La storia dei Mille - Capitolo VII
domenica 8 gennaio 2006
Dunque i due vapori navigarono via verso Piombino.E tutto il 6 e la notte appresso e la mattina del 7, non ebbero incontri. I volontari che a poco a poco si erano messi al posto che ognuno aveva saputo trovarsi, e sopra coperta o sotto nelle sale dei vapori, passavano le ore dormendo, conversando, leggendo. Ma a mezza mattina quelli che stavano sul Lombardo, furono chiamati in coperta, dove dal ponte di comando fu loro letto l'ordine del giorno. Diceva così:
"La missione di questo corpo sarà, come fu, basata sull'abnegazione la più completa davanti alla rigenerazione della patria. I prodi Cacciatori delle Alpi servirono e serviranno il loro paese con la devozione e la disciplina dei migliori militanti, senz'altra speranza, senz'altra pretesa che la soddisfazione della loro intemerata coscienza. Non gradi, non onori, non ricompense allettarono questi bravi; essi si rannicchiarono nella modestia della vita privata, allorché scomparve il pericolo; suonando l'ora della pugna, l'Italia li rivede ancora in prima fila, ilari, volenterosi, e pronti a versare il sangue loro per essa. Il grido di guerra dei Cacciatori delle Alpi è lo stesso che rimbombò sulle sponde del Ticino, or sono dodici mesi: 'Italia e Vittorio Emanuele', e questo grido pronunciato da voi metterà spavento ai nemici d'Italia."

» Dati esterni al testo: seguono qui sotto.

/-- One cluster. -/
structure ClusterState where
  /-- The limiter's pace, which applies while the cluster is RUNNING (R424). -/
  limiter : Glide := {}
  cores : SMap CoreState := []
  activeFold : Nat := 0
  /-- First cycle after the present bubble round (R195). -/
  bubbleEnd : Nat := 0
  initFold : Nat := 0
  schedule : List (BitVec 128) := []
  gangDesc : SMap (BitVec 512) := []
  armed : List ArmedSwitch := []
  /-- The block written by the configuration load and not yet committed (R207): its rows. -/
  next : SMap Row := []
  nextStore : Bool := false
  nextInitFold : Nat := 0
  nextQuiet : Nat := 0
  /-- LOAD_PHASE of R192. -/
  loadPhase : Nat := 0
  gang : GangUnit := {}
  rows : SMap Row := []
  /-- `none`: an unlisted row is zero (R191); `some n`: it is undefined, free value `n` (R214). -/
  rowsFree : Option Nat := none
  handles : SMap Handle := []
  arrivals : SMap W32 := []
  notifiers : SMap Notifier := []
  rings : SMap Ring := []
  ringWaiters : List RingWaiter := []
  /-- Reservations answered with a retry: source, its module, tag, and the cycle of the first presentation (R237, R239). -/
  ringSeen : List (BitVec 16 × BitVec 14 × BitVec 10 × Nat) := []
  arb : Arbiter := {}
  fillCopy : List PendingDesc := []
  awl : Awl := {}
  fes : SMap FinishingEngine := []
  stream : StreamUnit := {}
  lacing : LacingUnit := {}
  work : ListRun := {}
  stitchList : ListRun := {}
  cinchList : ListRun := {}
  /-- Records of the work list that are done, and SIG_EN signals already given. -/
  doneRecords : List Nat := []
  /-- The Stitch descriptor in progress; `stitchList.record` counts its segments sent. -/
  stitchDesc : Option (BitVec 256) := none
  /-- The source row that the Stitch unit holds, with its number in the descriptor (R328). -/
  stitchRow : Option (Nat × Row) := none
  stitchOut : List StitchOut := []
  /-- Held retries of ring reservations and cinch entries: packet and the beat boundary at which it is presented again. -/
  retries : List (Packet × Nat) := []
  cinchOps : List CinchOp := []
  cinchTag : Nat := 0
  barriers : List BarrierWaiter := []
  /-- VIDs on which the cluster registered a watch in the task (R347). -/
  watchedVids : List Nat := []
  heldWakes : List HeldWake := []
  outstanding : List Outstanding := []
  /-- Frozen by the deadlock watch (R185), and the idle beats it counted. -/
  frozen : Bool := false
  idleBeats : Nat := 0
  /-- The deadlock watch's report: full and empty shares, as 8 × core + queue (R186). -/
  fullShares : List Nat := []
  emptyShares : List Nat := []
  /-- Stopped by step 2 of R297. -/
  stopped : Bool := false
  /-- Closed by R204: nothing fires until the commit. -/
  isClosed : Bool := false
  /-- One more than the number of the beat of the last firing in the cluster (R203), of the last activity of R184, and of the
  last event that broke R513. -/
  firedBeat : Nat := 0
  activeBeat : Nat := 0
  brokenBeat : Nat := 0
  /-- DPE and gang firings by round number of the counter, the last two rounds that had any (R409). -/
  dpeRounds : List (Nat × Nat) := []
  power : DomainState := .idle
  /-- One more than the number of the beat in which the cluster last left RUN (R414, R429). -/
  ranBeat : Nat := 0
  /-- The state was raised by a DOMAIN_RAISE entry (R414). -/
  raised : Bool := false
  /-- Beat at which a raise from OFF completes (R415). -/
  raiseDue : Option (BitVec 48) := none
  /-- Physical row skipped, by logical column; 32 where absent (R18, R487). -/
  skipRow : SMap Nat := []
  /-- Core retirements recorded: column and physical row (R486). -/
  coreRetired : List (Nat × Nat) := []
  retired : Bool := false
  selfTest : Bool := false
  /-- Late tokens counted in the task (R177). -/
  lateTokens : Nat := 0
  /-- Tokens discarded at Ld (R208). -/
  purged : Nat := 0
  /-- Tokens discarded on the way to a stopped circuit and other counts of the task are in the page counters. -/
  notedHandles : List Nat := []
deriving DecidableEq, Repr

/-! ### Pages and the interrupt controller (spec/02) -/

/-- A requester's post window (R61, R229): words 0 to 2 and the result of its last post. -/
structure PostWindow where
  w0 : W32 := 0
  w1 : W32 := 0
  w2 : W32 := 0
  result : Nat := 0
deriving DecidableEq, Repr

/-- A register page (R27). `level` holds the condition events other than event 0; `regs` the block-specific words that
differ from their reset value. -/
structure Page where
  control : W32 := 0
  enable : W32 := 0
  latch : W32 := 0
  level : W32 := 0
  lock : BitVec 16 := 0
  err : W32 := 0
  /-- One more than the last cycle in which pulses or forces drove events, and the mask of these: a clear in that very cycle
  leaves them set (R9, R41). -/
  driven : Nat × W32 := (0, 0)
  /-- One more than the cycle of the last error, the record before that cycle, and the errors of the cycle: class, code, detail
  (R37). -/
  errCycle : Nat := 0
  errBase : W32 := 0
  errs : List (Nat × Nat × Nat) := []
  inReset : Bool := false
  counters : SMap W64 := []
  snapshots : SMap W32 := []
  regs : SMap W32 := []
  windows : SMap PostWindow := []
  /-- One more than the cycle in which a register's w1c bit was last set, by offset: CORE_EXC, FAB_EXC, STALE (R9, R105, R179). -/
  recorded : SMap Nat := []
  /-- Late executions of the page's calendar (R66). -/
  late : Nat := 0
  /-- Fractions of the counters that advance by whole mJ, in µJ (R405). -/
  residues : SMap Nat := []
  /-- The BAR0 mirror of a management-plane page: STATUS, EVENT_LEVEL, EVENT_LATCH, ERR_CAUSE and the summary (R22, R47). -/
  mirror : List W32 := [0, 0, 0, 0, 0]
deriving DecidableEq, Repr

/-- An interrupt source (R46 to R51). -/
structure Source where
  rot : Nat := 18
  /-- Target offered to, and the cycle of the offer. -/
  offer : Option (Nat × Nat) := none
  /-- Target for which the source is active. -/
  active : Option Nat := none
  /-- While the source settles, the cycle of its retirement (R51). -/
  settling : Option Nat := none
deriving DecidableEq, Repr

/-- The interrupt controller: sources that differ from reset, each target's claimed sources, newest first, and the targets whose
cores are in their wait-for-interrupt state (R52). -/
structure Irq where
  sources : SMap Source := []
  claimed : SMap (List Nat) := []
  asleep : List Nat := []
deriving DecidableEq, Repr

/-! ### Machine time and calendars (spec/03) -/

/-- MT_STATE (R72). -/
inductive TimeMode where
  | acquire | synced | island | returning
deriving DecidableEq, Repr

/-- The machine-time block. -/
structure MTime where
  counter : W64 := 0
  mode : TimeMode := .acquire
  unsync : Bool := true
  /-- REF_SEL: the local reference is selected. -/
  localRef : Bool := true
  /-- MTREF_PRESENT, and the cycle since which MTREF has been present (R65). -/
  present : Bool := false
  since : Nat := 0
  holdover : Bool := false
  lastBeat : BitVec 48 := 0
  offset : W32 := 0
  /-- A valid frame has arrived since the last tested boundary (R58). -/
  heard : Bool := false
  /-- The valid frame that the next tested boundary is compared with (R59). -/
  frame : Option (BitVec 48) := none
  /-- Beat offset of the previous valid frame that differed (R59). -/
  mismatch : Option (BitVec 48) := none
  /-- Acquisition (steps 2 and 3 of R65) is running, and the first of its two frames. -/
  acquiring : Bool := true
  firstFrame : Option (BitVec 48) := none
  /-- The load due at the boundary that the second frame names, and the cycle in which MTREF marks that boundary (R57, R65). -/
  loadDue : Option (BitVec 48) := none
  loadAt : Nat := 0
  /-- Cross-module circuits stop at the next beat boundary (R64, R59). -/
  stopDue : Bool := false
  /-- Last epoch boundary at which the counter started, was loaded, or was tested. -/
  epochDone : BitVec 48 := 0
deriving DecidableEq, Repr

Quella lettura destò qualche mormorio qua e là tra le gente del Lombardo; ma la nobiltà dei certe frasi e il nome del Generale che le parlava, imponevano silenzio ad ogni passione. Il motto 'Italia e Vittorio Emanuele' scontentava moltissimi, i quali, repubblicani di fede, non avrebbero voluto sentirsi legare da quelle parole. Ma non vi furono gravi rimostranze. A quell'ora stessa, lo stesso ordine del giorno era letto sul Piemonte e vi faceva lo stesso effetto.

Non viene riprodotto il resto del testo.